(Saved data entries)

/-- What a save-mode exit has lost and what it reloads (18 R626). -/
def saveLosses (s : State) (off : Bool) : State :=
  let s1 := healthLost (doseLoad (calibLoad s)) off
  let s2 := bothHeads.foldl (fun acc h => (List.range 8).foldl (fun a i => extentLost a off (slotOf a h i)) acc) s1
  bothHeads.foldl (fun acc h =>
    modShd (modBld acc h (fun b => { b with flatValid := false })) h (fun e => { e with lists := [], inForce := none })) s2

/-- Words of the table memories: tone banks, map nodes, equalisation columns, PXC_AGE, NTC tables and the map_valid bits
(18 R619, R626). -/
def tableWord (idx : Nat) : Bool :=
  let a := 4 * idx
  let within (lo hi : Nat) : Bool := decide (lo ≤ a) && decide (a < hi)
  within 0x29000 0x2E000 || within 0x21000 0x25000 || within 0x09400 0x09500 || within 0x0A400 0x0A500 || within 0x0B400 0x0B500
    || within 0x18400 0x18600 || within 0x14400 0x14800 || a == 0x20100 || a == 0x20200

/-- What OFF loses beside the losses of save mode (18 R626). -/
def offLosses (s : State) : State :=
  { s with regs := s.regs.filter (fun e => !tableWord e.1), tableBad := s.tableBad.filter (fun e => !tableWord e.1),
           tim := { s.tim with counter := 0, valid := false }, pwr := { s.pwr with tablesLost := true } }

/-- The lanes are in the power states that they had before the entry (18 R625 step 6, 09 R333, R344). -/
def lanesBack (s : State) : State :=
  s.pwr.lanesWere.foldl (fun acc e => if e.2 = 3 then laneReaches acc e.1 false else acc) (lanesReturn s)

/-- The GPIO edges latched on the way to OFF are presented to the capture units, which had stopped (18 R624, 11 R443, log 90). -/
def edgesReplay (s : State) (edges : List (Nat × Bool)) : State :=
  edges.foldl (fun acc e =>
    (idxWhere 8 (fun n => regFld acc (0x0E200 + 0x20 * n) 4 0 == e.1 + 1)).foldl (fun a n => captureNow a n e.2) acc) s

/-- The exit ends: the lanes return, the blocks restart, BLOCK reaches that waited take effect, and the state is RUN, in which
the latched events are presented (18 R624, R625, R630). -/
def exitRuns (s : State) : State :=
  let s1 := modPwr (lanesBack s) (fun p =>
    { p with state := 0, phase := 0, latch := 0#32, cause := p.cause ||| p.latch, missed := [], agreed := [], edges := [] })
  kpsTake (edgesReplay (rxFlush (rxFlush (hostCheck (deferredResets s1)) 0) 1) s.pwr.edges)

/-- Every domain being on, the exit restores, reloads and ends; a save memory that fails its CRC is a WARM reach instead
(18 R625, R629). -/
def exitEnds (s : State) (crcOk : Bool) : State :=
  if s.pwr.phase ≠ 4 ∨ !s.pwr.awaiting.isEmpty ∨ !(domainsDown s).isEmpty then s
  else
    let save := s.pwr.saveMode && decide (3 ≤ s.pwr.state)
    let off := s.pwr.state == 4
    if save && !crcOk then sourceAsserts (raise (modPwr s (fun p => { p with crcMatch := false })) 59 0 8) 7
    else
      let s1 := if save then saveLosses (modPwr s (fun p => { p with crcMatch := true, tablesLost := false })) off else s
      exitRuns (if save && off then offLosses s1 else s1)

/-! ## Commands and registers (18 R613, R623, R631 to R633) -/

/-- A write of `PWR_CMD` (18 R613, R623, R631). -/
def writePwrCmd (s : State) (v : Word) : State :=
  match fld v 2 0 with
  | 1 => powerRequest s 2 false
  | 2 => powerRequest s 3 false
  | 3 => powerRequest s 4 false
  | 4 => wake s 0
  | _ => s

/-- A write of `PWR_CTRL` (18 R632). -/
def writePwrCtrl (s : State) (v : Word) : State :=
  if s.pwr.phase ≠ 0 then modPwr s (fun p => { p with refused := true }) else setRegAt s 0x15000 (v &&& 0x771F#32)

/-- The wake timer reaches zero (18 R623, R631). -/
def wakeTimer (s : State) : State :=
  if regAt s 0x15030 = 0#32 then s else wake (setRegAt s 0x15030 0#32) 8

/-- A GPIO edge on the way to OFF, whose capture units have stopped, is latched with its pin and direction (18 R620, R624). -/
def latchEdge (s : State) (pin : Nat) (rising : Bool) : State :=
  if blockStopped s 8 ∧ bit s.pwr.latch 7 then modPwr s (fun p => { p with edges := p.edges ++ [(pin, rising)] }) else s

/-- A wake event arrives at the power controller. Bits 3 to 0 of the operand name the source, bits 6 to 4 the trigger or the
GPIO pin, and bit 7 a falling edge: `PWR_WAKE_TT` enables each trigger, each pin, and one edge of a pin (18 R623, R631). -/
def wakeArrives (s : State) (source : Nat) : State :=
  let b := source % 16
  let n := source / 16 % 8
  let falling := nbit source 7
  if b = 6 ∧ !regBit s 0x15024 n then s
  else if b = 7 ∧ (!regBit s 0x15024 (8 + n) || regBit s 0x15024 (16 + n) != falling) then s
  else if 10 ≤ b then s
  else if b = 7 then latchEdge (wake s 7) n (!falling)
  else wake s b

Problem statement
Work through the records above. Copy every line with the string "tablesLost".

Answer below
           tim := { s.tim with counter := 0, valid := false }, pwr := { s.pwr with tablesLost := true } }
      let s1 := if save then saveLosses (modPwr s (fun p => { p with crcMatch := true, tablesLost := false })) off else s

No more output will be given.